[Start of Attachment]

/-! ### The descriptor and the home of a key (R369 to R371) -/
/-- A cache descriptor (R369): list, table and slots as scratchpad offsets. -/
structure Cd where
  n    : Nat
  list : Nat
  hnd  : Nat
  tbl  : Nat
  slots : Nat
  nsl  : Nat
  d    : Nat
  deriving DecidableEq, Repr
/-- Global address of offset o of a core's scratchpad. -/
def State.spAt (s : State) (c o : Nat) : Nat := spBase (s.spireOf c) + o % 2 ^ 20
/-- A doubleword of a core's scratchpad. -/
def State.dw (s : State) (c o : Nat) : Nat := ofLe (s.bytes (s.spAt c o) 8)
/-- The descriptor at an offset of a core's scratchpad. -/
def State.cacheDesc (s : State) (c o : Nat) : Cd :=
  let w (i : Nat) := s.dw c (o + 8 * i)
  { n := fld (w 0) 57 48 + 1, list := fld (w 0) 47 0, hnd := fld (w 1) 47 0, tbl := fld (w 2) 39 20, slots := fld (w 2) 19 0
    nsl := fld (w 3) 15 8, d := fld (w 3) 7 0 + 1 }
/-- Bytes of a row: ceil(D / 32) pointer blocks (R370). -/
def Cd.row (d : Cd) : Nat := 64 * ceilDiv d.d 32
/-- Bytes of a block slot (R370). -/
def Cd.sz (d : Cd) : Nat := 2 * 64 * d.row + 512
/-- Parts of a QUERY, PARTIAL or APPEND (R373). -/
def Cd.parts (d : Cd) : Nat := ceilDiv d.d 48
/-- Key number of R371. -/
def cacheKey (seq b : Nat) : Nat := (seq * 65536 + b) * 0x2545F491 % 2 ^ 32
/-- The points of the holders, in the order of their ties (R371). -/
def points (n : Nat) : List (Nat × Nat) :=
  (List.range n).flatMap fun i => (List.range 8).map fun v => ((8 * i + v + 1) * 0x9E3779B9 % 2 ^ 32, i)
/-- The least point of a list, the earlier of two equal ones. -/
def leastPoint (ps : List (Nat × Nat)) : Option (Nat × Nat) :=
  ps.foldl (fun (m : Option (Nat × Nat)) p => match m with
    | some q => if p.1 < q.1 then some p else some q
    | none => some p) none
/-- Index of the holder that is home of a key (R371). -/
def homeIx (n seq b : Nat) : Nat :=
  let ps := points n
  match leastPoint (ps.filter fun p => decide (cacheKey seq b ≤ p.1)) with
  | some p => p.2
  | none => ((leastPoint ps).map (·.2)).getD 0
/-- The handler reads ranges of its scratchpad, each an offset and a length, and goes on; the first that meets an uncorrectable word aborts
it (R314, R353). -/
def State.reading (s : State) (c : Nat) : List (Nat × Nat) → (State → Served) → Served
  | [], f => f s
  | r :: rs, f =>
    match s.readAt (s.spAt c r.1) r.2 (0xFF0000000000 + r.1 % 2 ^ 20) with
    | (.error t, s) => .abort s t (some (respOf (s.spAt c r.1)))
    | (.ok _, s) => s.reading c rs f
/-- Core number of the home of a key. -/
def State.keyHome (s : State) (c : Nat) (d : Cd) (seq b : Nat) : Nat :=
  ofLe (s.bytes (s.spAt c (d.list + 4 * homeIx d.n seq b)) 4) % 2 ^ 20

/-! ### The home table (R372) -/
/-- An entry: its index and its two doublewords. -/
structure CEnt where
  ix : Nat
  d0 : Nat
  d1 : Nat
  deriving DecidableEq, Repr
def CEnt.fill (e : CEnt) : Nat := fld e.d0 57 51
def CEnt.st (e : CEnt) : Nat := fld e.d0 50 48
def CEnt.b (e : CEnt) : Nat := fld e.d0 47 32
def CEnt.seq (e : CEnt) : Nat := fld e.d0 31 0
def CEnt.lsrc (e : CEnt) : Nat := fld e.d1 59 40
def CEnt.ltag (e : CEnt) : Nat := fld e.d1 39 24
def CEnt.slot (e : CEnt) : Nat := fld e.d1 23 16
def CEnt.ref (e : CEnt) : Nat := fld e.d1 15 0
def CEnt.nhome (e : CEnt) : Nat := fld e.d1 19 0
def CEnt.tseq (e : CEnt) : Nat := fld e.d1 51 20
def CEnt.thome (e : CEnt) : Nat := fld e.d1 19 0
/-- The entry with another state, another fill. -/
def CEnt.withSt (e : CEnt) (v : Nat) : CEnt := { e with d0 := fld e.d0 57 51 * 2 ^ 51 + v * 2 ^ 48 + e.d0 % 2 ^ 48 }
def CEnt.withFill (e : CEnt) (v : Nat) : CEnt := { e with d0 := v * 2 ^ 51 + e.d0 % 2 ^ 51 }
def CEnt.withRef (e : CEnt) (v : Nat) : CEnt := { e with d1 := fld e.d1 59 16 * 2 ^ 16 + v }
/-- A new entry. -/
def CEnt.new (ix st fill seq b d1 : Nat) : CEnt := { ix := ix, d0 := fill * 2 ^ 51 + st * 2 ^ 48 + b * 2 ^ 32 + seq, d1 := d1 }
/-- Doubleword 1 of a live entry. -/
def liveD1 (lsrc ltag slot ref : Nat) : Nat := lsrc * 2 ^ 40 + ltag * 2 ^ 24 + slot * 2 ^ 16 + ref
/-- Entry ix of a core's table. -/
def State.centAt (s : State) (c : Nat) (d : Cd) (ix : Nat) : CEnt :=
  { ix := ix, d0 := s.dw c (d.tbl + 16 * ix), d1 := s.dw c (d.tbl + 16 * ix + 8) }
/-- The entry that holds a key: probing from ix, a free entry ends it (R372). -/
def State.probe (s : State) (c : Nat) (d : Cd) (seq b : Nat) : Nat → Nat → Option CEnt
  | 0, _ => none
  | n + 1, ix =>
    let e := s.centAt c d (ix % 256)
    if e.st = 0 then none
    else if e.st ≠ 4 ∧ e.st ≠ 7 ∧ e.seq = seq ∧ e.b = b then some e
    else s.probe c d seq b n (ix + 1)
/-- The entries that a lookup reads (R372). -/
def State.probed (s : State) (c : Nat) (d : Cd) (seq b : Nat) : Nat → Nat → List Nat
  | 0, _ => []
  | n + 1, ix =>
    let e := s.centAt c d (ix % 256)
    if e.st = 0 ∨ (e.st ≠ 4 ∧ e.st ≠ 7 ∧ e.seq = seq ∧ e.b = b) then [ix % 256]
    else ix % 256 :: s.probed c d seq b n (ix + 1)
/-- The bytes of some entries of the table. -/
def Cd.entries (d : Cd) (ixs : List Nat) : List (Nat × Nat) := ixs.map fun i => (d.tbl + 16 * i, 16)
/-- Look a key up. -/
def State.lookupKey (s : State) (c : Nat) (d : Cd) (seq b : Nat) : Option CEnt := s.probe c d seq b 256 (cacheKey seq b % 256)
/-- Where a key is inserted: the first free or deleted entry from its index on (R372). -/
def State.insertIx (s : State) (c : Nat) (d : Cd) (seq b : Nat) : Option Nat :=
  ((List.range 256).map fun i => (cacheKey seq b + i) % 256).find? fun i => let e := s.centAt c d i; e.st == 0 || e.st == 4
/-- The lowest block slot that no live or moving entry holds. -/
def State.freeSlot (s : State) (c : Nat) (d : Cd) : Option Nat :=
  let used := ((List.range 256).map fun i => s.centAt c d i).filter fun e => e.st == 1 || e.st == 2
  (List.range d.nsl).find? fun j => !(used.any fun e => e.slot == j)
/-- Write bytes into a core's scratchpad. -/
def State.spWrite (s : State) (c o : Nat) (bs : List Byte) : State :=
  let a := s.spAt c o
  ((s.power a).cleared a bs.length).poke a bs
/-- Write an entry. -/
def State.putCent (s : State) (c : Nat) (d : Cd) (e : CEnt) : State :=
  s.spWrite c (d.tbl + 16 * e.ix) (leBytes 8 e.d0 ++ leBytes 8 e.d1)

/-! ### Messages (R373, R374) -/
def CacheHeld.w (m : CacheHeld) (i : Nat) : Word := m.ws.getD i 0
def CacheHeld.op (m : CacheHeld) : Nat := bitsOf (m.w 0) 63 56
def CacheHeld.part (m : CacheHeld) : Nat := bitsOf (m.w 0) 55 48
def CacheHeld.b (m : CacheHeld) : Nat := bitsOf (m.w 0) 47 32
def CacheHeld.seq (m : CacheHeld) : Nat := bitsOf (m.w 0) 31 0
def CacheHeld.tag (m : CacheHeld) : Nat := bitsOf (m.w 1) 63 48
def CacheHeld.rhnd (m : CacheHeld) : Nat := bitsOf (m.w 1) 47 0
def CacheHeld.via (m : CacheHeld) : Bool := (m.w 2).getLsbD 60
def CacheHeld.oseq (m : CacheHeld) : Nat := bitsOf (m.w 2) 59 28
def CacheHeld.status (m : CacheHeld) : Nat := bitsOf (m.w 2) 27 20
def CacheHeld.rcore (m : CacheHeld) : Nat := bitsOf (m.w 2) 19 0
/-- Words w0 and w2. -/
def cacheW0 (op part b seq : Nat) : Word := w64 (op * 2 ^ 56 + part * 2 ^ 48 + b * 2 ^ 32 + seq)
def CacheHeld.w2With (m : CacheHeld) (status : Nat) : Word := w64 (bitsOf (m.w 2) 60 28 * 2 ^ 28 + status * 2 ^ 20 + m.rcore)
/-- The seq that the origin addressed. -/
def CacheHeld.addressed (m : CacheHeld) : Nat := if m.via then m.oseq else m.seq
/-- A message as it goes on through an alias entry (R375). -/
def CacheHeld.through (m : CacheHeld) (tseq : Nat) : CacheHeld :=
  { m with ws := [cacheW0 m.op m.part m.b tseq, m.w 1,
                  w64 (2 ^ 60 + m.addressed * 2 ^ 28 + m.status * 2 ^ 20 + m.rcore)] ++ m.ws.drop 3 }
/-- The trap of the first of some sends that traps (R214, R215): n entries are in the send queue, of the depth given. -/
def State.sendsTrap (s : State) (depth : Nat) : Nat → List (Nat × Nat × List Word) → Option Trap
  | _, [] => none
  | n, m :: r =>
    match s.sendChk (w64 m.1) (w64 m.2.1) with
    | some t => some t
    | none => if depth ≤ n then some (tr cSendqFull (w64 (depth + n * 256))) else s.sendsTrap depth (n + 1) r
/-- Messages to a core and handler, with the launch of the message served: held entries of the handler (R214), so that none goes out when
one of them traps. -/
def State.sends (s : State) (c : Nat) (lix : Option Nat) (ms : List (Nat × Nat × List Word)) : Served :=
  let k := s.coreAt c
  match State.sendsTrap { s with core := c } k.sqDepth k.sqCount ms with
  | some t => .abort s t none
  | none =>
    .done (s.modCore c fun k => { k with sendq := k.sendq ++ ms.map fun m =>
      { held := false, ctx := 1000, dst := m.1, net := 0, lix := lix, tag := 0, pay := .prog m.2.1 m.2.2 } })
/-- An ACK: the status to the origin of a message (R374). -/
def State.ackTo (s : State) (c : Nat) (m : CacheHeld) (status : Nat) : Served :=
  let seq := if status = 4 then m.addressed else m.seq
  s.sends c m.lix [(m.rcore, m.rhnd, [cacheW0 0x04 0 m.b seq, m.w 1, m.w2With status])]
/-- Messages go on whole to another holder, under the launch of the handler that sends them, which is that of the message it serves (R213,
R218). -/
def State.passOn (s : State) (c : Nat) (d : Cd) (lix : Option Nat) (dst : Nat) (ms : List CacheHeld) : Served :=
  s.sends c lix (ms.map fun m => (dst, d.hnd, m.ws))
/-- Messages go on through a stub (R378); of a RELEASE the stub keeps note. -/
def State.stubOn (s : State) (c : Nat) (d : Cd) (lix : Option Nat) (dst : Nat) (ms : List CacheHeld) : Served :=
  let rs := ms.filter fun m => m.op == 6
  (s.passOn c d lix dst ms).bind fun s => .done (if rs.isEmpty then s else s.modCore c fun k => { k with passed := k.passed ++ rs })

[End of Attachment]

▸ Exercise goal
In the listing above, the lines from the one containing "live entry. -/" through the one containing "into a core's scratchpad. -/" must be set down exactly, with no other lines.

▸ Answer
/-- Doubleword 1 of a live entry. -/
def liveD1 (lsrc ltag slot ref : Nat) : Nat := lsrc * 2 ^ 40 + ltag * 2 ^ 24 + slot * 2 ^ 16 + ref
/-- Entry ix of a core's table. -/
def State.centAt (s : State) (c : Nat) (d : Cd) (ix : Nat) : CEnt :=
  { ix := ix, d0 := s.dw c (d.tbl + 16 * ix), d1 := s.dw c (d.tbl + 16 * ix + 8) }
/-- The entry that holds a key: probing from ix, a free entry ends it (R372). -/
def State.probe (s : State) (c : Nat) (d : Cd) (seq b : Nat) : Nat → Nat → Option CEnt
  | 0, _ => none
  | n + 1, ix =>
    let e := s.centAt c d (ix % 256)
    if e.st = 0 then none
    else if e.st ≠ 4 ∧ e.st ≠ 7 ∧ e.seq = seq ∧ e.b = b then some e
    else s.probe c d seq b n (ix + 1)
/-- The entries that a lookup reads (R372). -/
def State.probed (s : State) (c : Nat) (d : Cd) (seq b : Nat) : Nat → Nat → List Nat
  | 0, _ => []
  | n + 1, ix =>
    let e := s.centAt c d (ix % 256)
    if e.st = 0 ∨ (e.st ≠ 4 ∧ e.st ≠ 7 ∧ e.seq = seq ∧ e.b = b) then [ix % 256]
    else ix % 256 :: s.probed c d seq b n (ix + 1)
/-- The bytes of some entries of the table. -/
def Cd.entries (d : Cd) (ixs : List Nat) : List (Nat × Nat) := ixs.map fun i => (d.tbl + 16 * i, 16)
/-- Look a key up. -/
def State.lookupKey (s : State) (c : Nat) (d : Cd) (seq b : Nat) : Option CEnt := s.probe c d seq b 256 (cacheKey seq b % 256)
/-- Where a key is inserted: the first free or deleted entry from its index on (R372). -/
def State.insertIx (s : State) (c : Nat) (d : Cd) (seq b : Nat) : Option Nat :=
  ((List.range 256).map fun i => (cacheKey seq b + i) % 256).find? fun i => let e := s.centAt c d i; e.st == 0 || e.st == 4
/-- The lowest block slot that no live or moving entry holds. -/
def State.freeSlot (s : State) (c : Nat) (d : Cd) : Option Nat :=
  let used := ((List.range 256).map fun i => s.centAt c d i).filter fun e => e.st == 1 || e.st == 2
  (List.range d.nsl).find? fun j => !(used.any fun e => e.slot == j)
/-- Write bytes into a core's scratchpad. -/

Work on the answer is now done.